Statistical analyses.

A three-way analysis of variance (ANOVA) was used to compare Bray-Curtis dissimilarities based on a complete block design of Taq (AmpliTaq Gold, Promega GoTaq, and standard Promega), primer purification (HPLC and standard desalting), and ribotype (F001, F012, and F003). The analysis of variance [aov()] function in the R statistical software package (version 3.0.0) (13) was used for main effects with Tukey's honestly significant different (HSD) for post hoc comparisons. Two separate two-way ANOVAs were used to compare Bray-Curtis dissimilarities between different sequencing centers and ribotypes and between different laboratories and ribotypes using GraphPad Prism version 6.00 (GraphPad Software, Inc.). Tukey's correction was used to adjust P values for multiple comparisons.

RESULTS

F ribotype database.

Previously published fluorescent PCR ribotyping data from clinical cases of disease were assembled as .fsa (chromatogram) files. Data were generated using a single ABI3730xl sequencer at the University of Michigan DNA sequencing core facility, and all chromatograms were visually inspected to ensure identical peak profiles (i.e., presence/absence of peaks). A total of 113 distinct ribotypes were identified and assigned an alpha-numeric code beginning with the letter F. This code is meant to differentiate fluorescent PCR ribotypes from previously reported PCR ribotypes generated by traditional gel-electrophoresis methods. Twelve F ribotypes in the database correspond to previously reported ribotypes based on the analysis of reference strains obtained from collaborators, so these ribotype numbers were maintained for comparability to historic data (e.g., F027 indicates ribotype 027). The remaining ribotypes were assigned the prefix FP to distinguish proposed F ribotyping numbers. As more data are generated on historic and/or reference isolates, the FP ribotype designations can be easily changed to F ribotypes according to their previously assigned numbers. In total, our database included 1,038 .fsa files representing 113 distinct F ribotypes (12 F and 101 FP ribotypes).

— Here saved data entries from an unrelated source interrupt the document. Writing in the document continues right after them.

-- ==== Sys2Proof/Machine/Dram.lean ====
section
/-! DEFINITION. The DRAM controllers: ports, scheduling, refresh, ECC, sparing and repair (R250 to R271). -/

namespace Sys2Proof.Machine

/-! ### Channels, lines and spare rows (R250 to R252, R266) -/

/-- Channel `c`. -/
def DieSt.ch (d : DieSt) (c : Nat) : DmcSt := d.dmc.get (fun _ => DmcSt.reset) c

/-- Replace channel `c`. -/
def DieSt.setCh (d : DieSt) (c : Nat) (v : DmcSt) : DieSt := { d with dmc := d.dmc.set (fun _ => DmcSt.reset) c v }

/-- DMC_STAT.STATE codes. -/
def chOff : Nat := 0
def chTraining : Nat := 1
def chReady : Nat := 2
def chFailed : Nat := 3

/-- Is the channel READY. -/
def DieSt.chReady (d : DieSt) (c : Nat) : Bool := d.dmcOn c && d.f (F.DMC_STAT_STATE c) == Machine.chReady

/-- Ranks of the channel. -/
def DieSt.ranks (d : DieSt) (c : Nat) : Nat := d.f (F.DMC_CFG_RANKS2 c) + 1

/-- Is the configuration one of Table 10-2 (R250, R251). -/
def DieSt.dramConfigOk (d : DieSt) (c : Nat) : Bool :=
  d.f (F.DMC_CFG_BIN c) != 3 && d.f (F.DMC_CFG_DENS c) != 3
  && !(d.on (F.DMC_CFG_X4 c) && d.f (F.DMC_CFG_DENS c) != 0 && d.on (F.DMC_CFG_RANKS2 c))

/-- Lines of a row in one bank (Table 10-3). -/
def DieSt.rowLines (d : DieSt) (c : Nat) : Nat := if d.on (F.DMC_CFG_X4 c) then 128 else 64

/-- Lines that share one row number: both subchannels, 32 banks, every rank. -/
def DieSt.rowStride (d : DieSt) (c : Nat) : Nat := 64 * d.rowLines c * d.ranks c

/-- Nominal capacity in lines (Table 10-2). -/
def DieSt.nominalLines (d : DieSt) (c : Nat) : Nat :=
  (16 + 8 * d.f (F.DMC_CFG_DENS c)) * (if d.on (F.DMC_CFG_X4 c) then 2 else 1) * d.ranks c * 2 ^ 24

/-- Rows of a bank. -/
def DieSt.dramRows (d : DieSt) (c : Nat) : Nat := d.nominalLines c / d.rowStride c

/-- Usable lines, from the channel's training on: the top row of every bank is reserved (R252). -/
def DieSt.capLines (d : DieSt) (c : Nat) : Nat := d.f (F.DMC_CAP_SIZE c) * 1024

/-- The fields of a line address (Table 10-3). -/
structure LineAddr where
  subch : Nat
  bank : Nat
  col : Nat
  rank : Nat
  row : Nat
deriving DecidableEq, Repr

/-- Take a line address apart. -/
def DieSt.lineFields (d : DieSt) (c l : Nat) : LineAddr :=
  { subch := l % 2, bank := l / 2 % 32, col := l / 64 % d.rowLines c, rank := l / 64 / d.rowLines c % d.ranks c
    row := l / d.rowStride c }

/-- Put a line address together. -/
def DieSt.lineOf (d : DieSt) (c : Nat) (a : LineAddr) : Nat :=
  a.subch + 2 * a.bank + 64 * a.col + 64 * d.rowLines c * a.rank + d.rowStride c * a.row

/-- The key of a bank. -/
def LineAddr.bankKey (a : LineAddr) : Nat := a.subch * 64 + a.rank * 32 + a.bank

/-- Does entry `k` name the row of `a`. -/
def DieSt.spareNames (d : DieSt) (c k : Nat) (a : LineAddr) : Bool :=
  d.f (F.DMC_SPARE_SUBCH c k) == a.subch && d.f (F.DMC_SPARE_RANK c k) == a.rank
  && d.f (F.DMC_SPARE_BANK c k) == a.bank && d.f (F.DMC_SPARE_ROW c k) == a.row

/-- The line of the devices that holds line `l`: the spare row where the line has been copied (R266). -/
def DieSt.physLine (d : DieSt) (c l : Nat) : Nat :=
  let a := d.lineFields c l
  let hit := (List.range 64).any (fun k =>
    d.spareNames c k a
    && (decide (2 ≤ d.f (F.DMC_SPARE_STATE c k))
        || (d.f (F.DMC_SPARE_STATE c k) == 1 && decide (a.col < (d.ch c).copied.get (fun _ => 0) k))))
  if hit then d.lineOf c { a with row := d.dramRows c - 1 } else l

/-! ### ECC (R264) -/

/-- The 4-bit nibble lane of a stored code bit: 32 data bits and 8 check bits a beat, ten lanes. -/
def codeLane (i : Nat) : Nat := if i < 512 then i % 32 / 4 else 8 + (i - 512) % 8 / 4

/-- The nibble lanes that hold flipped bits. -/
def badLanes (flip : Nat) : List Nat :=
  (List.range 10).filter (fun n => (List.range 640).any (fun i => codeLane i == n && bit flip i))

/-- What the code says of a line: 0 good, 1 correctable (one lane), 2 uncorrectable. -/
def lineClass (flip : Nat) : Nat := if flip = 0 then 0 else min 2 (badLanes flip).length

/-- The line as written. -/
def DmcSt.line (h : DmcSt) (p : Nat) : Nat := h.mem.get (fun _ => 0) p

/-- The flipped code bits of a line. -/
def DmcSt.flips (h : DmcSt) (p : Nat) : Nat := h.flip.get (fun _ => 0) p

/-- The line a read delivers: corrected, or as stored when it cannot be corrected. -/
def DmcSt.lineOut (h : DmcSt) (p : Nat) : Nat :=
  if lineClass (h.flips p) = 2 then Nat.xor (h.line p) (h.flips p % 2 ^ 512) else h.line p

/-- Write a line with new check bits. -/
def DmcSt.putLine (h : DmcSt) (p v : Nat) : DmcSt :=
  { h with mem := h.mem.set (fun _ => 0) p (v % 2 ^ 512), flip := h.flip.set (fun _ => 0) p 0 }

/-- Bits of a line that have flipped since the last access. -/
def DmcSt.hit (h : DmcSt) (p u : Nat) : DmcSt :=
  { h with flip := h.flip.set (fun _ => 0) p (Nat.xor (h.flips p) u % 2 ^ 640) }

/-- Bit mask of the enabled bytes of a line. -/
def byteMask (be : Nat) : Nat → Nat
  | 0 => 0
  | n + 1 => byteMask be n + (if bit be n then 255 * 2 ^ (8 * n) else 0)

/-- Merge the enabled bytes of a write into a line; an uncorrectable line keeps its other bits and its error. -/
def DmcSt.mergeLine (h : DmcSt) (p v be : Nat) : DmcSt :=
  let m := byteMask be 64
  let old := h.line p
  let nv := old - Nat.land old m + Nat.land v m
  if lineClass (h.flips p) = 2 then
    { h with mem := h.mem.set (fun _ => 0) p nv, flip := h.flip.set (fun _ => 0) p (h.flips p - Nat.land (h.flips p) m) }
  else h.putLine p nv

/-- Does a byte address lie below DMC_CAP (R252). -/
def DieSt.dramThere (d : DieSt) (c a : Nat) : Bool := decide (a / 64 < d.capLines c)

/-- One byte of the channel as a reader sees it; at or above DMC_CAP there is none (R252). -/
def DieSt.dramByte (d : DieSt) (c a : Nat) : Nat :=
  if d.dramThere c a then (d.ch c).lineOut (d.physLine c (a / 64)) / 2 ^ (8 * (a % 64)) % 256 else 0

/-- Does a read of the byte's line end with ERR: it is uncorrectable, or lies at or above DMC_CAP (R252, R264). -/
def DieSt.dramBad (d : DieSt) (c a : Nat) : Bool :=
  !d.dramThere c a || lineClass ((d.ch c).flips (d.physLine c (a / 64))) == 2

/-- Write the enabled bytes of one line of the channel, all of them as a whole-line write; at or above DMC_CAP nothing is written
(R252, R253). -/
def DieSt.linePut (d : DieSt) (c l v be : Nat) : DieSt :=
  if l < d.capLines c then
    let p := d.physLine c l
    d.setCh c (if be = 2 ^ 64 - 1 then (d.ch c).putLine p v else (d.ch c).mergeLine p v be)
  else d

/-- Write one byte of the channel. -/
def DieSt.dramPut (d : DieSt) (c a v : Nat) : DieSt := d.linePut c (a / 64) (v % 256 * 2 ^ (8 * (a % 64))) (2 ^ (a % 64))

/-- Write a run of bytes of the channel from address `a`, line by line (R253). -/
def DieSt.dramPuts (d : DieSt) (c a : Nat) (l : List Nat) : DieSt :=
  if l.isEmpty then d
  else
    (List.range ((a + l.length + 63) / 64 - a / 64)).foldl (fun (d : DieSt) k =>
      let b := 64 * (a / 64 + k)
      let lo := max a b
      let hi := min (a + l.length) (b + 64)
      d.linePut c (a / 64 + k) (ofBytes (slice l (lo - a) (hi - lo)) * 2 ^ (8 * (lo - b))) ((2 ^ (hi - lo) - 1) * 2 ^ (lo - b))) d

/-! ### Events, errors and sparing candidates (R264 to R266, R270) -/

/-- The port group of a port (Table 10-4). -/
def portGroup (p : Nat) : Nat := if p < 8 then 0 else if p = 8 then 1 else if p < 12 then 2 else 3

/-- Raise event `k` of Table 10-6 for a port group. -/
def DieSt.dmcEvt (d : DieSt) (c grp k data : Nat) : DieSt :=
  d.raiseIf (k == 5 || bit (d.f (F.DMC_EVT_EN_EN c)) k) (0x5D0 + 4 * c + grp) (0x0A01 + k) data

/-- Start sparing the row of `a` (R266): the first free entry, unless the bank's spare row is already in use. -/
def DieSt.spareStart (d : DieSt) (c : Nat) (a : LineAddr) : DieSt × Bool :=
  let used := (List.range 64).any (fun k =>
    d.f (F.DMC_SPARE_STATE c k) != 0 && d.f (F.DMC_SPARE_SUBCH c k) == a.subch && d.f (F.DMC_SPARE_RANK c k) == a.rank
    && d.f (F.DMC_SPARE_BANK c k) == a.bank)
  match (List.range 64).find? (fun k => d.f (F.DMC_SPARE_STATE c k) == 0), used with
  | some k, false =>
    let d := ((d.put (F.DMC_SPARE_SUBCH c k) a.subch).put (F.DMC_SPARE_RANK c k) a.rank).put (F.DMC_SPARE_BANK c k) a.bank
    let d := ((d.put (F.DMC_SPARE_ROW c k) a.row).put (F.DMC_SPARE_STATE c k) 1).put (F.DMC_CMD_RES_BUSY c) 1
    let h := d.ch c
    ((d.setCh c { h with copied := h.copied.set (fun _ => 0) k 0 }).car (328 + 12 * c) 2 1, true)
  | _, _ => (d.dmcEvt c 3 3 (2 ^ 17 + a.row), false)

/-- The key of a row's error record. -/
def rowKey (a : LineAddr) : Nat := a.row * 128 + a.bankKey

/-- The row of a record, at its first line. -/
def rowOfKey (k : Nat) : LineAddr :=
  { subch := k % 128 / 64, bank := k % 128 % 32, col := 0, rank := k % 128 / 32 % 2, row := k / 128 }

/-- The row has become a sparing candidate (R265): with AUTO it takes a free entry, and without stays one (R266). -/
def DieSt.candidate (d : DieSt) (c : Nat) (a : LineAddr) : DieSt :=
  if (List.range 64).any (fun k => d.f (F.DMC_SPARE_STATE c k) != 0 && d.spareNames c k a) then d
  else if d.on (F.DMC_SPARE_CFG_AUTO c) then (d.spareStart c a).1
  else
    let h := d.ch c
    if h.cands.contains (rowKey a) then d else d.setCh c { h with cands := h.cands ++ [rowKey a] }

/-- AUTO is 1: rows that have become candidates before take entries now (R266). -/
def DieSt.autoSpare (d : DieSt) (c : Nat) : DieSt :=
  if d.on (F.DMC_SPARE_CFG_AUTO c) then
    let h := d.ch c
    h.cands.foldl (fun (d : DieSt) k => d.candidate c (rowOfKey k)) (d.setCh c { h with cands := [] })
  else d

/-- Count what a read of line `l` for port `p` (15 patrol or copy) finds: class `cls` of its ECC (R264, R265). -/
def DieSt.lineFoundAs (d : DieSt) (c p l cls : Nat) : DieSt :=
  let a := d.lineFields c l
  let grp := if p = 15 then 3 else portGroup p
  match cls with
  | 0 => d
  | 1 =>
    let d := ((d.bump (F.DMC_ECC_CNT_CORR c)).car (320 + 12 * c) 4 1).dmcEvt c grp 0 (p * 2 ^ 20 + a.row % 2 ^ 17)
    let h := d.ch c
    let rec1 := h.rowErr.get (fun _ => []) (rowKey a)
    let rec2 := if rec1.contains a.col then rec1 else rec1 ++ [a.col]
    let d := d.setCh c { h with rowErr := h.rowErr.set (fun _ => []) (rowKey a) rec2 }
    if rec2.length = max 1 (d.f (F.DMC_SPARE_CFG_THRESH c)) && rec1.length < rec2.length then d.candidate c a else d
  | _ =>
    let d := (d.bump (F.DMC_ECC_CNT_UNCORR c)).car (324 + 12 * c) 4 1
    let d := if d.on (F.DMC_ERR_VALID c) then d
      else ((d.put (F.DMC_ERR_VALID c) 1).put (F.DMC_ERR_PORT c) p).put (F.DMC_ERR_LINE_LINE c) l
    (d.dmcEvt c grp 1 (p * 2 ^ 20 + a.row % 2 ^ 17)).candidate c a

/-- Count what a read of line `l` finds in the line as it stands. -/
def DieSt.lineFound (d : DieSt) (c p l : Nat) : DieSt := d.lineFoundAs c p l (lineClass ((d.ch c).flips (d.physLine c l)))

/-- The crossing of port `p` of channel `c` toward its requester, and from it (Table 09-3). -/
def dramX (c p : Nat) : XRef := ⟨6, 4 * c + portGroup p, p, false⟩
def dramFrom (c p : Nat) : XRef := ⟨6, 4 * c + portGroup p, p, true⟩

/-- Reads of the lines that hold `n` bytes from address `a`, for port `p`: what they find is counted (R264, R265), and the request
and the last line cross (R26, Table 09-3). -/
def DieSt.bytesFound (d : DieSt) (c p a n : Nat) : DieSt :=
  let d := (List.range ((a + n + 63) / 64 - a / 64)).foldl (fun d k =>
    if d.dramThere c (64 * (a / 64 + k)) then d.lineFound c p (a / 64 + k) else d) d
  (d.xPass (dramFrom c p) (a / 64)).xPass (dramX c p) ((d.ch c).lineOut (d.physLine c ((a + n - 1) / 64)))

/-- A write of a run of bytes by the requester of port `p` crosses to the channel (R26, R253, Table 09-3). -/
def DieSt.portPuts (d : DieSt) (c p a : Nat) (l : List Nat) : DieSt :=
  if l.isEmpty then d else (d.dramPuts c a l).xPass (dramFrom c p) (2 ^ 30 + a / 64)

/-- Rows whose records reach a threshold that has been lowered from `old` become candidates (R265). -/
def DieSt.threshLowered (d : DieSt) (c old : Nat) : DieSt :=
  let new := max 1 (d.f (F.DMC_SPARE_CFG_THRESH c))
  (d.ch c).rowErr.cells.foldl (fun d x =>
    if new ≤ x.2.length && x.2.length < max 1 old then d.candidate c (rowOfKey x.1) else d) d

/-- Read line `l` for port `p` with every effect of R264, after bits `u` have flipped. -/
def DieSt.lineRead (d : DieSt) (c p l u : Nat) : DieSt × Nat × Bool :=
  let pl := d.physLine c l
  let d := d.setCh c ((d.ch c).hit pl u)
  let out := (d.ch c).lineOut pl
  let bad := lineClass ((d.ch c).flips pl) == 2
  (d.lineFound c p l, out, bad)

/-! ### Ports and acceptance (R253 to R255) -/

/-- The class of a port (Table 10-4): that of DMC_PORT_CFG for the fabric ports. -/
def DieSt.portClass (d : DieSt) (c p : Nat) : Nat :=
  if p < 8 then d.f (F.DMC_PORT_CFG_CLASS c p)
  else if p = 9 || p = 13 then 1
  else if p = 11 then 3
  else 2

/-- The offer buffer of a port. -/
def DmcSt.offered (h : DmcSt) (p : Nat) : List DramReq := h.offers.get (fun _ => []) p

/-- Does a class-0 port hold panic (R255). -/
def DieSt.panics (d : DieSt) (c p : Nat) : Bool :=
  decide (p < 8) && d.on (F.DMC_PORT_CFG_EN c p) && d.portClass c p == 0 && decide (d.f (F.DMC_PORT_CFG_PANIC c p) ≠ 0)
  && decide (d.f (F.DMC_PORT_CFG_PANIC c p) ≤ ((d.ch c).offered p).length)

Influence of PCR reagents on F ribotype identification and database matching.

The costs involved in fluorescent PCR ribotyping can be divided into three parts: PCR reagents, standard reagents/supplies, and fragment analysis (Table 1). Of these, PCR reagents have the potential for significant cost savings, whereas there are few, if any, alternatives for standard reagents/supplies or fragment analysis. We therefore investigated whether data generated using low-cost PCR reagents were comparable to data generated using more expensive PCR reagents. We generated data on three C. difficile isolates representing three different F ribotypes (F001, F012, and F003) using three Taq polymerases associated with high (AmpliTaq Gold), medium (Promega GoTaq), and low (standard Promega) cost and using PCR primers that were purified using either HPLC (high cost) or standard desalting (low cost). We then determined whether the expected F ribotypes were identified and how well the data matched to the F ribotyping database using the Bray-Curtis dissimilarity (BCD) metric.

TABLE 1.

Minimized cost of fluorescent PCR ribotyping reagents

Purchased item	Vendor	List price ($)	Units per 96-well plate	Shipping cost ($)	Cost per 96-well plate ($)
PCR reagent
Forward primer (standard desalting)	IDTDNAa	7.00	46.04	3.75	0.23
FAM-labeled reverse primer (standard desalting)	IDTDNA	73.20	132.29	3.75	0.58
96-well PCR plate	VWR International	315.10	100		3.15
Promega PCR master mix	Fisher Scientific	88.40	2.08		42.43
Standard reagent and supplies
Bar-coded 96-well plate	BioExpress	1,412.35	500	67.50	2.96
Hi-Di Formamide	Life Technologies	36.45	21.48	61.50	4.56
MapMarker X-Rhodamine size standard	BioVentures	335.00	80	29.38	4.55
Fragment analysis
Shipping to sequencing core facility					16.17
CE fragment analysis on ABI3730XL					52.50
Total cost per 96-well plate					127.15
Total cost per well					1.32

^aIDTDNA, Integrated DNA Technologies.

In all cases, regardless of the Taq used or how the PCR primers were purified, the expected F ribotypes were identified. Also, no significant differences were detected in BCDs between data generated using HPLC and standard desalting purification of primers (P = 0.799), regardless of the Taq polymerase used or ribotype considered. However, the cheapest Taq tested (Promega Taq master mix) produced significantly lower BCDs than either of the other Taqs for all three F ribotypes (P < 0.0001 for all comparisons, Fig. 1). Because standard desalting of primers did not affect BCDs and because the Promega Taq master mix produced significantly better matches to the database (i.e., lower BCDs), these reagents were used to compare data generated at multiple sequencing facilities and across multiple laboratories.

FIG 1.

Influence of three different Taq polymerases and two different PCR primer purification techniques on database matching for three different F ribotypes. Bars represent mean Bray-Curtis dissimilarity for three different F ribotypes. Error bars represent 95% confidence limits.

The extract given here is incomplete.